In the bladders of 3.5-month-old mice, i.e., before the phenotype appeared, electron microscopic studies showed that the layer of GAGs on the apical side of urotheliocytes was even and equally well seen in ERβ−/− and WT mice. The number and distribution of high resistance tight junctions on the cell–cell membranes were similar in both genotypes. Thus the bladder epithelium in ERβ−/− female mice before the manifestation of phenotype appears to be well differentiated.
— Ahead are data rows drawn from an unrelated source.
-- ==== Sys2Proof/Laws/State.lean ====
section
/-! SUPPORT. One lemma per field per update of `State`: what each named update leaves and what it writes. -/

namespace Sys2Proof.Machine

/-! ### `State.setPin` -/

@[simp] theorem State.setPin_params (s : State) (l : Line) (v : Level) : (s.setPin l v).params = s.params := by cases l <;> rfl
@[simp] theorem State.setPin_divider (s : State) (l : Line) (v : Level) : (s.setPin l v).divider = s.divider := by cases l <;> rfl
@[simp] theorem State.setPin_mode (s : State) (l : Line) (v : Level) : (s.setPin l v).mode = s.mode := by cases l <;> rfl
@[simp] theorem State.setPin_pen (s : State) (l : Line) (v : Level) : (s.setPin l v).pen = s.pen := by cases l <;> rfl
@[simp] theorem State.setPin_timcmp (s : State) (l : Line) (v : Level) : (s.setPin l v).timcmp = s.timcmp := by cases l <;> rfl
@[simp] theorem State.setPin_bank (s : State) (l : Line) (v : Level) : (s.setPin l v).bank = s.bank := by cases l <;> rfl
@[simp] theorem State.setPin_beatsLeft (s : State) (l : Line) (v : Level) : (s.setPin l v).beatsLeft = s.beatsLeft := by cases l <;> rfl
@[simp] theorem State.setPin_beatIdx (s : State) (l : Line) (v : Level) : (s.setPin l v).beatIdx = s.beatIdx := by cases l <;> rfl
@[simp] theorem State.setPin_sdone (s : State) (l : Line) (v : Level) : (s.setPin l v).sdone = s.sdone := by cases l <;> rfl
@[simp] theorem State.setPin_tsf (s : State) (l : Line) (v : Level) : (s.setPin l v).tsf = s.tsf := by cases l <;> rfl
@[simp] theorem State.setPin_sien (s : State) (l : Line) (v : Level) : (s.setPin l v).sien = s.sien := by cases l <;> rfl
@[simp] theorem State.setPin_tien (s : State) (l : Line) (v : Level) : (s.setPin l v).tien = s.tien := by cases l <;> rfl
@[simp] theorem State.setPin_rxdata (s : State) (l : Line) (v : Level) : (s.setPin l v).rxdata = s.rxdata := by cases l <;> rfl
@[simp] theorem State.setPin_totalBytes (s : State) (l : Line) (v : Level) : (s.setPin l v).totalBytes = s.totalBytes := by cases l <;> rfl
@[simp] theorem State.setPin_bytesRemaining (s : State) (l : Line) (v : Level) : (s.setPin l v).bytesRemaining = s.bytesRemaining := by cases l <;> rfl
@[simp] theorem State.setPin_burstsRemaining (s : State) (l : Line) (v : Level) : (s.setPin l v).burstsRemaining = s.burstsRemaining := by cases l <;> rfl
@[simp] theorem State.setPin_readCursor (s : State) (l : Line) (v : Level) : (s.setPin l v).readCursor = s.readCursor := by cases l <;> rfl
@[simp] theorem State.setPin_finalBurstBuffer (s : State) (l : Line) (v : Level) : (s.setPin l v).finalBurstBuffer = s.finalBurstBuffer := by cases l <;> rfl
@[simp] theorem State.setPin_done (s : State) (l : Line) (v : Level) : (s.setPin l v).done = s.done := by cases l <;> rfl
@[simp] theorem State.setPin_cbSlot (s : State) (l : Line) (v : Level) : (s.setPin l v).cbSlot = s.cbSlot := by cases l <;> rfl
@[simp] theorem State.setPin_bufBase (s : State) (l : Line) (v : Level) : (s.setPin l v).bufBase = s.bufBase := by cases l <;> rfl
@[simp] theorem State.setPin_fgBusy (s : State) (l : Line) (v : Level) : (s.setPin l v).fgBusy = s.fgBusy := by cases l <;> rfl
@[simp] theorem State.setPin_inIrq (s : State) (l : Line) (v : Level) : (s.setPin l v).inIrq = s.inIrq := by cases l <;> rfl
@[simp] theorem State.setPin_inCallback (s : State) (l : Line) (v : Level) : (s.setPin l v).inCallback = s.inCallback := by cases l <;> rfl
@[simp] theorem State.setPin_trace (s : State) (l : Line) (v : Level) : (s.setPin l v).trace = s.trace := by cases l <;> rfl
@[simp] theorem State.setPin_mem (s : State) (l : Line) (v : Level) : (s.setPin l v).mem = s.mem := by cases l <;> rfl
@[simp] theorem State.setPin_port (s : State) (l : Line) (v : Level) : (s.setPin l v).port = s.port := by cases l <;> rfl
@[simp] theorem State.setPin_held (s : State) (l : Line) (v : Level) : (s.setPin l v).held = s.held := by cases l <;> rfl
@[simp] theorem State.setPin_responses (s : State) (l : Line) (v : Level) : (s.setPin l v).responses = s.responses := by cases l <;> rfl
@[simp] theorem State.setPin_callbackPort (s : State) (l : Line) (v : Level) : (s.setPin l v).callbackPort = s.callbackPort := by cases l <;> rfl
@[simp] theorem State.setPin_hostStores (s : State) (l : Line) (v : Level) : (s.setPin l v).hostStores = s.hostStores := by cases l <;> rfl
@[simp] theorem State.setPin_busIn (s : State) (l : Line) (v : Level) : (s.setPin l v).busIn = s.busIn := by cases l <;> rfl
@[simp] theorem State.setPin_peripheralSteps (s : State) (l : Line) (v : Level) : (s.setPin l v).peripheralSteps = s.peripheralSteps := by cases l <;> rfl
@[simp] theorem State.setPin_interruptSteps (s : State) (l : Line) (v : Level) : (s.setPin l v).interruptSteps = s.interruptSteps := by cases l <;> rfl
@[simp] theorem State.setPin_sched (s : State) (l : Line) (v : Level) : (s.setPin l v).sched = s.sched := by cases l <;> rfl
@[simp] theorem State.setPin_tick (s : State) (l : Line) (v : Level) : (s.setPin l v).tick = s.tick := by cases l <;> rfl

/-! ### `State.emit` -/

@[simp] theorem State.emit_params (s : State) (e : Event) : (s.emit e).params = s.params := rfl
@[simp] theorem State.emit_cs (s : State) (e : Event) : (s.emit e).cs = s.cs := rfl
@[simp] theorem State.emit_dc (s : State) (e : Event) : (s.emit e).dc = s.dc := rfl
@[simp] theorem State.emit_rd (s : State) (e : Event) : (s.emit e).rd = s.rd := rfl
@[simp] theorem State.emit_divider (s : State) (e : Event) : (s.emit e).divider = s.divider := rfl
@[simp] theorem State.emit_mode (s : State) (e : Event) : (s.emit e).mode = s.mode := rfl
@[simp] theorem State.emit_pen (s : State) (e : Event) : (s.emit e).pen = s.pen := rfl
@[simp] theorem State.emit_timcmp (s : State) (e : Event) : (s.emit e).timcmp = s.timcmp := rfl
@[simp] theorem State.emit_bank (s : State) (e : Event) : (s.emit e).bank = s.bank := rfl
@[simp] theorem State.emit_beatsLeft (s : State) (e : Event) : (s.emit e).beatsLeft = s.beatsLeft := rfl
@[simp] theorem State.emit_beatIdx (s : State) (e : Event) : (s.emit e).beatIdx = s.beatIdx := rfl
@[simp] theorem State.emit_sdone (s : State) (e : Event) : (s.emit e).sdone = s.sdone := rfl
@[simp] theorem State.emit_tsf (s : State) (e : Event) : (s.emit e).tsf = s.tsf := rfl
@[simp] theorem State.emit_sien (s : State) (e : Event) : (s.emit e).sien = s.sien := rfl
@[simp] theorem State.emit_tien (s : State) (e : Event) : (s.emit e).tien = s.tien := rfl
@[simp] theorem State.emit_rxdata (s : State) (e : Event) : (s.emit e).rxdata = s.rxdata := rfl
@[simp] theorem State.emit_totalBytes (s : State) (e : Event) : (s.emit e).totalBytes = s.totalBytes := rfl
@[simp] theorem State.emit_bytesRemaining (s : State) (e : Event) : (s.emit e).bytesRemaining = s.bytesRemaining := rfl
@[simp] theorem State.emit_burstsRemaining (s : State) (e : Event) : (s.emit e).burstsRemaining = s.burstsRemaining := rfl
@[simp] theorem State.emit_readCursor (s : State) (e : Event) : (s.emit e).readCursor = s.readCursor := rfl
@[simp] theorem State.emit_finalBurstBuffer (s : State) (e : Event) : (s.emit e).finalBurstBuffer = s.finalBurstBuffer := rfl
@[simp] theorem State.emit_done (s : State) (e : Event) : (s.emit e).done = s.done := rfl
@[simp] theorem State.emit_cbSlot (s : State) (e : Event) : (s.emit e).cbSlot = s.cbSlot := rfl
@[simp] theorem State.emit_bufBase (s : State) (e : Event) : (s.emit e).bufBase = s.bufBase := rfl
@[simp] theorem State.emit_fgBusy (s : State) (e : Event) : (s.emit e).fgBusy = s.fgBusy := rfl
@[simp] theorem State.emit_inIrq (s : State) (e : Event) : (s.emit e).inIrq = s.inIrq := rfl
@[simp] theorem State.emit_inCallback (s : State) (e : Event) : (s.emit e).inCallback = s.inCallback := rfl
@[simp] theorem State.emit_trace (s : State) (e : Event) : (s.emit e).trace = s.trace ++ [e] := rfl
@[simp] theorem State.emit_mem (s : State) (e : Event) : (s.emit e).mem = s.mem := rfl
@[simp] theorem State.emit_port (s : State) (e : Event) : (s.emit e).port = s.port := rfl
@[simp] theorem State.emit_held (s : State) (e : Event) : (s.emit e).held = s.held := rfl
@[simp] theorem State.emit_responses (s : State) (e : Event) : (s.emit e).responses = s.responses := rfl
@[simp] theorem State.emit_callbackPort (s : State) (e : Event) : (s.emit e).callbackPort = s.callbackPort := rfl
@[simp] theorem State.emit_hostStores (s : State) (e : Event) : (s.emit e).hostStores = s.hostStores := rfl
@[simp] theorem State.emit_busIn (s : State) (e : Event) : (s.emit e).busIn = s.busIn := rfl
@[simp] theorem State.emit_peripheralSteps (s : State) (e : Event) : (s.emit e).peripheralSteps = s.peripheralSteps := rfl
@[simp] theorem State.emit_interruptSteps (s : State) (e : Event) : (s.emit e).interruptSteps = s.interruptSteps := rfl
@[simp] theorem State.emit_sched (s : State) (e : Event) : (s.emit e).sched = s.sched := rfl
@[simp] theorem State.emit_tick (s : State) (e : Event) : (s.emit e).tick = s.tick := rfl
Because ERβ plays a role in the immune system, and one of the possible pathogenetic mechanisms of IC involves autoimmunity, we analyzed infiltrating immune cells in ERβ−/− and WT female bladders. The role of mast cells in IC has previously been investigated. Increased numbers of mast cells have been found in mucosa and lamina propria of the bladders of patients with IC, and mast cells have been suggested to contribute to the pathogenesis of IC (15, 16). However, using an experimental rat model of autoimmune IC, Luber-Narod et al. (17) found no statistical differences in the bladders between experimental animals and controls.

Human γδ T cells have also been demonstrated to be associated with IC (2). γδ T cells participate in the elimination of stressed or damaged cells. Killing of damaged cells by γδ T cells involves perforin/granzyme and Fas/Fas ligand-dependent pathways (18, 19). Evidence for a pathogenic role of γδ T cells in autoimmunity has been reported (20). Other studies suggest a regulatory role of γδ T cells in autoimmune responses. It has been shown that E2 administration enhances Ag-specific Th1 cell responses through ERα expression in hematopoietic cells (21). Most γδ T cells are biased toward Th1 responses (22). In our study, we observed that in ERβ−/− mice γδ T cells were concentrated in the areas of atrophy and shedding of urothelium (Fig. 5A). Our data suggest that γδ T cell are activated in ERβ−/− mice, and this response may be the cause of the damage to the urothelium. Our previous results indicated that ERβ is the predominant type of ER in lymphocytes (23), and negative effects of estrogen on the immune system may be mediated by ERβ (24). The disruption of the ERβ gene in ERβ−/− mice may cause abnormal activation of systemic and local regulatory immune response. Previous studies demonstrated that 28% of IC patients develop autoimmune exocrinopathy, Sjogren's syndrome (SS) (25). Our studies show that ArKO mice, which have complete loss of estrogen, spontaneously develop signs of lymphoproliferative autoimmunity, which particularly resembles SS (7).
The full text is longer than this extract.